Neither do psykers in the fluff. If you possess the ability to use psychic powers, you are under threat of daemonic possession every minute of every hour of every day. This is why the Black Ships of the Inquisition ferry your butt to Terra to see if you are good enough to be anything more than a bon-bon for the God-Emperor. Even after their Sanctioning, a psyker must remain ever-vigilant. The wrong thought, the wrong idle daydream, the merest moment of laxity, can spell disaster for entire worlds.
Ofc it's destructive to a tactical game. The game is supposed to be determined by players, not by random tables players can do nothing about. It's still a tabletop game, a sandbox so to speak. There are a ton of random battlefield effects (mysterious terrain, mysterious objectives) in 6th ed, and guess what? Almost nobody uses them! People hate this sort of enforced stuff. Players want to struggle against each other, not against randomized game mechanics.
That's because the meta of Warhammer has become Mathhammer. Players don't want to step outside the comfort zone of what their net-lists tell them they can likely win against (down to actual percentile numbers). Players don't want to "struggle" against anything. They want to have a few "close calls" with inconsequential units at inconsequential objectives, while knowing that, so long as the dice hold, their list provides them a 77.89% chance of victory against the list their opponent brought.
Guess what? The Warp isn't a comfort zone. It is intended to bring the most uncomfortable of Discomfort Zones and insert it, right firmly and with tentacles fully wrapped, into places that objects of non-euclidean geometries should not be inserted.
This is The Warp. This is Chaos. This is the Greatest Threat to all Mortal Life in the Universe. Forget the Exterminatus of the IoM. Forget the aging Robo-Mummies rising out of their Tombs. Forget these H.R. Geiger-wannabe Bugs from Deep Space. Forget the Tau, the Hrud, the Demi-Urg, the Eldar and their Cousins. Forget anything that has something we might recognize as something approaching a culture and a civilization, aboard vessels plying the void or on worlds huddled around distant stars. Forget anything that has a definable biology, a predictable biomorphic form, and something approaching social order. This is CHAOS, the anathema to the fundamental laws of physics that hold material reality together. Everything that you were ever taught to believe was possible no longer applies when Chaos arrives. Stone runs like wax, inanimate objects gain malevolent sentience and murderous intent, the very ground you walk on may suddenly open a fanged maw with a venomous serpent for a tongue and swallow a tank whole. That guy over there swallows his shotgun, and his still-twitching corpse sprouts barbed tentacles from the gushing neck-stump and rends three other people limb from screaming limb.

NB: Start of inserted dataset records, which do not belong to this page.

/-! ### Steps 1 to 4 of R375 -/

def entryFail (c : Cmd) (m : Msg) : Option Fail :=
  firstOf [fZero 0 24 1 m, need (!isAt m || c.timed) (eReserved 0 25 0), need (isFwd m || mfld 0 27 5 m = 0) (eReserved 0 27 0),
    need (m.box = 0 || (m.box = 3 && c.safety)) (.of eMailbox), need (c.len m ≤ m.len.toNat) (.of eLength),
    need (isAt m || mword m 1 = 0) (eReserved 1 0 0)]

/-- The firmware executes every command: its start, or the reading back of a restart, is complete (R415). -/
def State.serves (s : State) : Bool := s.fw.started && !s.fw.reading

/-- What stops a command before its checks: the ROM knows three, the firmware's start eight (R399, R415). -/
def gateFail (c : Cmd) (s : State) : Option Fail :=
  if s.boot.phase = .firmware then
    need (s.serves || c.early) { status := eState, info := 1, ws := [] }
  else need (c.code = 0x0101 || c.code = 0x0105 || c.code = 0x0A01) (.of eState)

/-! ### Forwarding (R377, R378) and twins (R335) -/

/-- W0 without AT, FWD and DEST, and W0 as a worker receives it. -/
def strip (m : Msg) (frame : Option Word) : Msg :=
  let w0 := m.w[0] &&& 0x01FFFFFF ||| (if frame.isSome then 0x02000000 else 0)
  { m with w := (m.w.set 0 w0).set 1 (frame.getD 0) }

/-- The frame of a command. -/
def frameOf (m : Msg) : Option Word := if isAt m then some (mword m 1) else none

/-- The position of the device that is a twin of position p. -/
def State.twinOf (s : State) (p : Nat) : Option Nat :=
  (s.link.twins.find? fun t => t.a = p || t.b = p).map fun t => if t.a = p then t.b else t.a

/-- Commands that the manager applies to both twins: ENG, TUNE, route batches and PWR. -/
def twinned (code : Nat) : Bool := (0x0500 ≤ code && code < 0x0800) || code = 0x0401 || code = 0x0402

/-- The positions to which a forwarded command goes, in order of position: the manager's own names every positioned worker, which a standby
manager is not (log 96). -/
def State.dests (s : State) (m : Msg) : List (Fin 32) :=
  let d := destOf m
  if s.link.pos = some d then (idx 32).filter fun p => p ≠ d && !(s.link.paired && p.val = s.link.stbyPos) && s.link.members.any fun x => x.pos = p.val
  else match (if twinned (cmdOf m) then s.twinOf d.val else none) with
    | some q => [d, fin 32 q]
    | none => [d]

/-- The commands of twins that only read. -/
def readsOnly (code : Nat) : Bool := decide (code ∈ [0x0506, 0x0509, 0x0603, 0x0702, 0x0706])

/-- A command that would make the programs or parameters of two twins differ: one of them takes it and the other cannot (R335). -/
def State.splitsTwins (s : State) (code : Nat) (ds : List (Fin 32)) (here : Bool) : Bool :=
  let takes (p : Nat) : Bool := (here && s.link.pos.any fun q => q.val = p) || ds.any fun d => d.val = p && !s.absent p
  twinned code && !readsOnly code && s.link.twins.any fun t => takes t.a != takes t.b

/-- What the manager keeps of a command for another device that concerns a commit group: a new member, or the key of the
confirmation (R170). -/
def noteMember (d : Fin 32) (m : Msg) (s : State) : State :=
  let g := fin 16 (mfld 2 0 4 m)
  let n := fin 16 (mfld 2 16 4 m)
  let me (x : CgMember) : Bool := x.pos = d && x.grp = g
  if cmdOf m = 0x0503 ∧ n ≠ 0 then
    let auto := mfld 2 12 2 m = 2 || (mfld 2 12 2 m = 0 && mfld 2 8 4 m = 0)
    let x : CgMember := { n := n, pos := d, grp := g, auto := auto, ready := false, key := keyOf m }
    { s with link.cg := (s.link.cg.filter fun x => !me x) ++ [x] }
  else if cmdOf m = 0x0504 then
    { s with link.cg := s.link.cg.map fun x => if me x then { x with key := keyOf m } else x }
  else s

/-- The manager tunnels a command to a device. -/
def tunnelTo (d : Fin 32) (m : Msg) (s : State) : State :=
  noteMember d m { s with link.tunnelOut := s.link.tunnelOut ++ [(d, m)] }

/-- The manager sends the schedule of a change that a command carries (R156). -/
def sendSchedule (f : Word) (kind target : Nat) (all : Bool) (key : Nat) (s : State) : State :=
  if kind = 0 then s
  else
    let x : SchedOut := { f := f, kind := kind, id := s.link.nextSched, target := target, all := all, cgroup := 0, key := key }
    { s with link.schedOut := s.link.schedOut ++ [x], link.nextSched := (s.link.nextSched + 1) % 4096 }

/-- Schedules that a command to some devices takes. -/
def schedules (c : Cmd) (m : Msg) (n : Nat) : Nat := if c.kind m = 0 then 0 else n

/-- The frame of a command to n twins: its own, or one of the manager's. -/
def pairFrame (c : Cmd) (m : Msg) (n : Nat) (s : State) : Option Word × State :=
  match frameOf m with
  | some f => (some f, s)
  | none => if 1 < n && c.timed && twinned c.code then let (f, t) := s.pickFrame (schedules c m n - 1); (some f, t) else (none, s)

/-- The manager sends no schedule for a frame fewer than 64 after the one in which it would go out (R157, R377). -/
def sendFail (c : Cmd) (m : Msg) (n : Nat) (several : Bool) (s : State) : Option Fail :=
  need (!isAt m || !(several || c.kind m ≠ 0) || s.farEnough (schedules c m n - 1) (mword m 1)) (.of eLate)

/-- Members other than this device that are not among some. -/
def State.otherMembers (s : State) (ds : List (Fin 32)) : List (Fin 32) :=
  (idx 32).filter fun p => s.link.pos ≠ some p && !ds.contains p && s.link.members.any fun x => x.pos = p.val

/-- The manager gives a rate of M to members by commands of its own (R331). -/
def spreadRate (r : MRate) (f : Word) (ds : List (Fin 32)) (s : State) : State :=
  ds.foldl (fun s d => sendOwn d 0 0x0201 (some f) [0x21, wordN r.code] s) s

/-- FWD = 1 (R378). A rate of M goes to every member, this one among them (R331). -/
def forward (c : Cmd) (m : Msg) (s : State) : State :=
  if s.standalone ∨ !s.link.active then deny m eNotActive s
  else
    let ds := s.dests m
    let all := s.link.pos = some (destOf m)
    let wide := if isAt m then c.wide m else none
    let n := if all || wide.isSome then 1 else ds.length
    match firstOf [c.sends s m, sendFail c m n (decide (1 < ds.length)) s, need (!s.splitsTwins c.code ds false) (.of eConflict)] with
    | some f => refuse m f s
    | none =>
      let (f, s) := pairFrame c m (if all then 1 else ds.length) s
      let s := ds.foldl (fun s d => tunnelTo d (strip m f) s) s
      let s := if all || m.box = 0 then await (ds.map some) m s else s
      match f, wide with
      | some f, some r =>
        sendSchedule f (c.kind m) (destOf m).val true (keyOf m) (schedule (.rate r) (some f) (spreadRate r f (s.otherMembers ds) s))
      | some f, none =>
        if all then sendSchedule f (c.kind m) (destOf m).val true (keyOf m) s
        else ds.foldl (fun s d => sendSchedule f (c.kind m) d.val false (keyOf m) s) s
      | none, _ => s

/-- The partner of this device when it is the active manager and one of two twins. -/
def State.twinHere (s : State) : Option (Fin 32) :=
  if s.link.active && !s.standalone then (s.link.pos.bind fun p => s.twinOf p.val).map (fin 32) else none

/-- The manager's own command with a rate of M for the segment: every member has it (R331). -/
def spreadHere (c : Cmd) (m : Msg) (s : State) : State :=
  match (if s.link.active && s.positioned then c.wide m else none), frameOf m with
  | some r, some f => sendSchedule f (c.kind m) 0 true 0 (spreadRate r f (s.otherMembers []) s)
  | _, _ => s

Gak like this is *why* the Grey Knights exist. If regular dudes and dudettes could handle a full-scale Daemonic Incursion, the GK would not need to exist. A single roll causes a Psyker's head to explode and some taloned thing to crawl its way out his chest-cavity? That's why the Grey Knights send lots and lots of them. One guy's head exploding (for the Emperor) does not cause the rest of them to run screaming for the hills.
Even Necrons fear Daemons, as much as a Necron can be said to fear anything, for all of their hyper-phasic dimension-shifting sciences have aided them, these pocket-dimensions are simply new flavors of reality to be twisted and corrupted by the Things From Beyond.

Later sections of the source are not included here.